Improving performance of iterative solvers with the AXC format using the Intel Xeon Phi

This work is focused on the application of the new AXC format in iterative algorithms on the Intel Xeon Phi coprocessor to solve linear systems by accelerating the sparse matrix-vector (SpMV) product. These algorithms are the Conjugate Gradient (CG) and the Biconjugate Gradient Stabilised (BiCGS) methods used to solve symmetric and non-symmetric linear systems. Two highly efficient formats were selected to compare the AXC format: the Compressed Sparse Row (CSR) format and the Sliced ELLPACK-C- α (SELL-C- α) format. The evaluation process consists of two phases. The first phase is focused on the performance comparison of the SpMV kernels alone.
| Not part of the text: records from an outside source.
-- ==== Sys2Proof/Laws/KeptConnector.lean ====
section
/-!
SUPPORT. What every operation of Machine/Connector.lean keeps: the queue, and the canonical form of memory.
-/

set_option linter.unusedVariables false
set_option linter.unusedSimpArgs false

namespace Sys2Proof.Machine

theorem State.inPin_kept {Q : List Instr} (s : State) (f : Fld) (src : Nat) (v : Bool) (hs : s.Kept Q) : (State.inPin s f src v).Kept Q := by
  unfold State.inPin
  repeat' first
    | with_reducible assumption
    | with_reducible apply State.setPin_kept
    | with_reducible apply State.setFld_kept
    | intro _
    | split
    | dsimp only

theorem State.stopRecord_kept {Q : List Instr} (s : State) (cause : Nat) (hs : s.Kept Q) : (State.stopRecord s cause).Kept Q := by
  unfold State.stopRecord
  repeat' first
    | with_reducible assumption
    | with_reducible apply State.drawBytes_kept
    | intro _
    | with_reducible apply State.Kept.both
    | with_reducible apply State.Kept.split_
    | with_reducible refine State.Kept.wf (q := Q) ?_
    | with_reducible refine kept_ite (fun _ => ?_) (fun _ => ?_)
    | split
    | simp only [↓State.kept_mk]
    | dsimp only

theorem State.fastStop_kept {Q : List Instr} (s : State) (cause : Nat) (hs : s.Kept Q) : (State.fastStop s cause).Kept Q := by
  unfold State.fastStop
  repeat' first
    | with_reducible assumption
    | with_reducible apply State.offState_kept
    | with_reducible apply State.stopRecord_kept
    | with_reducible apply State.sendStops_kept
    | intro _
    | with_reducible apply State.Kept.both
    | with_reducible apply State.Kept.split_
    | with_reducible refine State.Kept.wf (q := Q) ?_
    | with_reducible refine kept_ite (fun _ => ?_) (fun _ => ?_)
    | split
    | simp only [↓State.kept_mk]
    | dsimp only

theorem execFastStop_kept {Q : List Instr} (now : Nat) (cause : Nat) (s : State) (hs : s.Kept Q) {t : State} (e : execFastStop now cause s = .next t) : t.Kept Q := by
  unfold execFastStop at e
  injection e with e
  subst e
  repeat' first
    | with_reducible assumption
    | with_reducible apply State.advance_kept
    | with_reducible apply State.inPin_kept
    | with_reducible apply State.setFld_kept
    | with_reducible apply State.fastStop_kept
    | intro _
    | with_reducible apply State.Kept.both
    | with_reducible apply State.Kept.split_
    | with_reducible refine State.Kept.wf (q := Q) ?_
    | with_reducible refine kept_ite (fun _ => ?_) (fun _ => ?_)
    | split
    | simp only [↓State.kept_mk]
    | dsimp only

theorem execInputVoltageEvent_kept {Q : List Instr} (now : Nat) (mv : Nat) (durUs : Nat) (s : State) (hs : s.Kept Q) {t : State} (e : execInputVoltageEvent now mv durUs s = .next t) : t.Kept Q := by
  unfold execInputVoltageEvent at e
  injection e with e
  subst e
  repeat' first
    | with_reducible assumption
    | with_reducible apply State.advance_kept
    | with_reducible apply State.fastStop_kept
    | intro _
    | with_reducible refine kept_of_fst_eq (e := by with_reducible assumption) ?_
    | with_reducible refine kept_of_snd_eq (e := by with_reducible assumption) ?_
    | with_reducible refine kept_of_sndFst_eq (e := by with_reducible assumption) ?_
    | with_reducible refine kept_of_sndSnd_eq (e := by with_reducible assumption) ?_
    | with_reducible apply State.Kept.both
    | with_reducible apply State.Kept.split_
    | with_reducible refine State.Kept.wf (q := Q) ?_
    | with_reducible refine kept_ite (fun _ => ?_) (fun _ => ?_)
    | split
    | simp only [↓State.kept_mk]
    | dsimp only

theorem execInputPowerApplied_kept {Q : List Instr} (mv : Nat) (s : State) (hs : s.Kept Q) {t : State} (e : execInputPowerApplied mv s = .next t) : t.Kept Q := by
  unfold execInputPowerApplied at e
  injection e with e
  subst e
  repeat' first
    | with_reducible assumption
    | with_reducible apply State.setFld_kept
    | with_reducible apply State.inPin_kept
    | intro _
    | with_reducible apply State.Kept.both
    | with_reducible apply State.Kept.split_
    | with_reducible refine State.Kept.wf (q := Q) ?_
    | with_reducible refine kept_ite (fun _ => ?_) (fun _ => ?_)
    | split
    | simp only [↓State.kept_mk]
    | dsimp only

theorem execPowerUp_kept {Q : List Instr} (now : Nat) (env : BootEnv) (s : State) (hs : s.Kept Q) {t : State} (e : execPowerUp now env s = .next t) : t.Kept Q := by
  unfold execPowerUp at e
  injection e with e
  subst e
  repeat' first
    | with_reducible assumption
    | with_reducible apply State.advance_kept
    | with_reducible apply State.inPin_kept
    | with_reducible apply State.coldStart_kept
    | intro _
    | with_reducible apply State.Kept.both
    | with_reducible apply State.Kept.split_
    | with_reducible refine State.Kept.wf (q := Q) ?_
    | with_reducible refine kept_ite (fun _ => ?_) (fun _ => ?_)
    | split
    | simp only [↓State.kept_mk]
    | dsimp only

theorem execOrderedShutdown_kept {Q : List Instr} (now : Nat) (s : State) (hs : s.Kept Q) {t : State} (e : execOrderedShutdown now s = .next t) : t.Kept Q := by
  unfold execOrderedShutdown at e
  injection e with e
  subst e
  repeat' first
    | with_reducible assumption
    | with_reducible apply State.advance_kept
    | with_reducible apply State.inPin_kept
    | with_reducible apply State.offState_kept
    | with_reducible apply State.writeMcb_kept
    | with_reducible apply State.oweMcb_kept
    | with_reducible apply State.fenceAll_kept
    | with_reducible apply State.abortAll_kept
    | with_reducible apply State.sendStops_kept
    | intro _
    | with_reducible apply State.Kept.both
    | with_reducible apply State.Kept.split_
    | with_reducible refine State.Kept.wf (q := Q) ?_
    | with_reducible refine kept_ite (fun _ => ?_) (fun _ => ?_)
    | split
    | simp only [↓State.kept_mk]
    | dsimp only

theorem execResetNAssert_kept {Q : List Instr} (now : Nat) (s : State) (hs : s.Kept Q) {t : State} (e : execResetNAssert now s = .next t) : t.Kept Q := by
  unfold execResetNAssert at e
  injection e with e
  subst e
  repeat' first
    | with_reducible assumption
    | with_reducible apply State.advance_kept
    | with_reducible apply State.inPin_kept
    | with_reducible apply State.moduleReset_kept
    | intro _
    | with_reducible apply State.Kept.both
    | with_reducible apply State.Kept.split_
    | with_reducible refine State.Kept.wf (q := Q) ?_
    | with_reducible refine kept_ite (fun _ => ?_) (fun _ => ?_)
    | split
    | simp only [↓State.kept_mk]
    | dsimp only

theorem execResetNRelease_kept {Q : List Instr} (now : Nat) (env : BootEnv) (s : State) (hs : s.Kept Q) {t : State} (e : execResetNRelease now env s = .next t) : t.Kept Q := by
  unfold execResetNRelease at e
  injection e with e
  subst e
  repeat' first
    | with_reducible assumption
    | with_reducible apply State.advance_kept
    | with_reducible apply State.inPin_kept
    | with_reducible apply State.continueStart_kept
    | with_reducible apply State.afterStep2_kept
    | intro _
    | with_reducible apply State.Kept.both
    | with_reducible apply State.Kept.split_
    | with_reducible refine State.Kept.wf (q := Q) ?_
    | with_reducible refine kept_ite (fun _ => ?_) (fun _ => ?_)
    | split
    | simp only [↓State.kept_mk]
    | dsimp only

theorem execForceOff_kept {Q : List Instr} (s : State) (hs : s.Kept Q) {t : State} (e : execForceOff s = .next t) : t.Kept Q := by
  unfold execForceOff at e
  injection e with e
  subst e
  repeat' first
    | with_reducible assumption
    | with_reducible apply State.offState_kept
    | with_reducible apply State.inPin_kept
    | intro _
    | with_reducible apply State.Kept.both
    | with_reducible apply State.Kept.split_
    | with_reducible refine State.Kept.wf (q := Q) ?_
    | split
    | simp only [↓State.kept_mk]
    | dsimp only

theorem execForceOffRelease_kept {Q : List Instr} (now : Nat) (env : BootEnv) (s : State) (hs : s.Kept Q) {t : State} (e : execForceOffRelease now env s = .next t) : t.Kept Q := by
  unfold execForceOffRelease at e
  injection e with e
  subst e
  repeat' first
    | with_reducible assumption
    | with_reducible apply State.advance_kept
    | with_reducible apply State.inPin_kept
    | with_reducible apply State.coldStart_kept
    | intro _
    | with_reducible apply State.Kept.both
    | with_reducible apply State.Kept.split_
    | with_reducible refine State.Kept.wf (q := Q) ?_
    | with_reducible refine kept_ite (fun _ => ?_) (fun _ => ?_)
    | split
    | simp only [↓State.kept_mk]
    | dsimp only

theorem execThermalTrip_kept {Q : List Instr} (die : Nat) (s : State) (hs : s.Kept Q) {t : State} (e : execThermalTrip die s = .next t) : t.Kept Q := by
  unfold execThermalTrip at e
  injection e with e
  subst e
  repeat' first
    | with_reducible assumption
    | with_reducible apply State.offState_kept
    | intro _
    | with_reducible apply State.Kept.both
    | with_reducible apply State.Kept.split_
    | with_reducible refine State.Kept.wf (q := Q) ?_
    | with_reducible refine kept_ite (fun _ => ?_) (fun _ => ?_)
    | split
    | simp only [↓State.kept_mk]
    | dsimp only

theorem execFlashRecovery_kept {Q : List Instr} (banks : List Nat) (s : State) (hs : s.Kept Q) {t : State} (e : execFlashRecovery banks s = .next t) : t.Kept Q := by
  unfold execFlashRecovery at e
  injection e with e
  subst e
  repeat' first
    | with_reducible assumption
    | intro _
    | with_reducible refine kept_of_fst_eq (e := by with_reducible assumption) ?_
    | with_reducible refine kept_of_snd_eq (e := by with_reducible assumption) ?_
    | with_reducible refine kept_of_sndFst_eq (e := by with_reducible assumption) ?_
    | with_reducible refine kept_of_sndSnd_eq (e := by with_reducible assumption) ?_
    | with_reducible apply State.Kept.both
    | with_reducible apply State.Kept.split_
    | with_reducible refine State.Kept.wf (q := Q) ?_
    | with_reducible refine kept_ite (fun _ => ?_) (fun _ => ?_)
    | with_reducible refine keptVia_ite (fun _ => ?_) (fun _ => ?_)
    | split
    | simp only [↓State.kept_mk, ↓keptVia_fst, ↓keptVia_snd, ↓keptVia_sndFst, ↓keptVia_sndSnd]
    | with_reducible refine KeptVia.of _ ?_
    | dsimp only

theorem execDomainOffOrder_kept {Q : List Instr} (now : Nat) (p : Nat) (s : State) (hs : s.Kept Q) {t : State} (e : execDomainOffOrder now p s = .next t) : t.Kept Q := by
  unfold execDomainOffOrder at e
  injection e with e
  subst e
  repeat' first
    | with_reducible assumption
    | with_reducible apply State.advance_kept
    | with_reducible apply State.fencePart_kept
    | with_reducible apply State.fenceBezel_kept
    | with_reducible apply State.abortLocal_kept
    | with_reducible apply State.tilesOff_kept
    | with_reducible apply State.setPwr_kept
    | with_reducible apply foldl_kept
    | intro _
    | with_reducible refine kept_ite (fun _ => ?_) (fun _ => ?_)
    | split
    | dsimp only

theorem State.readyDegraded_kept {Q : List Instr} (s : State) (hs : s.Kept Q) : (State.readyDegraded s).Kept Q := by
  unfold State.readyDegraded
  repeat' first
    | with_reducible assumption
    | with_reducible apply State.trayRec_kept
    | with_reducible apply State.setFld_kept
    | intro _
    | with_reducible refine kept_ite (fun _ => ?_) (fun _ => ?_)
    | split
    | dsimp only

theorem State.lateAssay_kept {Q : List Instr} (s : State) (p : Nat) (hs : s.Kept Q) : (State.lateAssay s p).Kept Q := by
  unfold State.lateAssay
  repeat' first
    | with_reducible assumption
    | with_reducible apply State.pendAssay_kept
    | with_reducible apply State.assayPart_kept
    | with_reducible apply State.writeMcb_kept
    | with_reducible apply State.serviceCheck_kept
    | with_reducible apply State.mapTile_kept
    | with_reducible apply foldl_kept
    | intro _
    | with_reducible refine kept_ite (fun _ => ?_) (fun _ => ?_)
    | split
    | dsimp only

theorem execDomainOn_kept {Q : List Instr} (now : Nat) (p : Nat) (s : State) (hs : s.Kept Q) {t : State} (e : execDomainOn now p s = .next t) : t.Kept Q := by
  unfold execDomainOn at e
  injection e with e
  subst e
  repeat' first
    | with_reducible assumption
    | with_reducible apply State.advance_kept
    | with_reducible apply State.lateAssay_kept
    | with_reducible apply State.tilesUp_kept
    | with_reducible apply State.openBezel_kept
    | with_reducible apply State.readyDegraded_kept
    | intro _
    | with_reducible refine kept_ite (fun _ => ?_) (fun _ => ?_)
    | split
    | dsimp only

theorem State.rackOrder_kept {Q : List Instr} (s : State) (v : Nat) (hs : s.Kept Q) : (State.rackOrder s v).Kept Q := by
  unfold State.rackOrder
  repeat' first
    | with_reducible assumption
    | with_reducible apply State.setFld_kept
    | with_reducible apply State.bootHost_kept
    | with_reducible apply State.hostDieOn_kept
    | with_reducible apply State.hostDieOff_kept
    | intro _
    | with_reducible refine kept_ite (fun _ => ?_) (fun _ => ?_)
    | split
    | dsimp only

theorem execRackOrderWrite_kept {Q : List Instr} (now : Nat) (v : Nat) (by_ : Writer) (s : State) (hs : s.Kept Q) {t : State} (e : execRackOrderWrite now v by_ s = .next t) : t.Kept Q := by
  unfold execRackOrderWrite at e
  injection e with e
  subst e
  repeat' first
    | with_reducible assumption
    | with_reducible apply State.advance_kept
    | with_reducible apply State.rackOrder_kept
    | intro _
    | with_reducible refine kept_ite (fun _ => ?_) (fun _ => ?_)
    | split
    | dsimp only

end Sys2Proof.Machine
end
The second phase compares the performance of the solvers with the different kernels integrated within them. As this work is oriented to explore the full capabilities of the Intel Xeon Phi architecture, the Intel’s intrinsic instructions set were used to code the kernels for the AXC and SELL-C- α formats and compared with the Intel’s MKL optimal implementation of the CSR format. Numerical results demonstrate that the AXC format achieves the higher average performance 15.9 GFLOPS against the 5.5 GFLOPS for the SELL-C- α format and 8.4 GFLOPs for the MKL CSR format, and it also have the lowest variability when performing the SpMV product alone. Results also show that the AXC format achieves up to 6.5 ×, 1.5 × and 1.9 × greater performance over the MKL CSR format, its closest competitor, for the SpMV product, the CG and the BiCGS algorithms, respectively.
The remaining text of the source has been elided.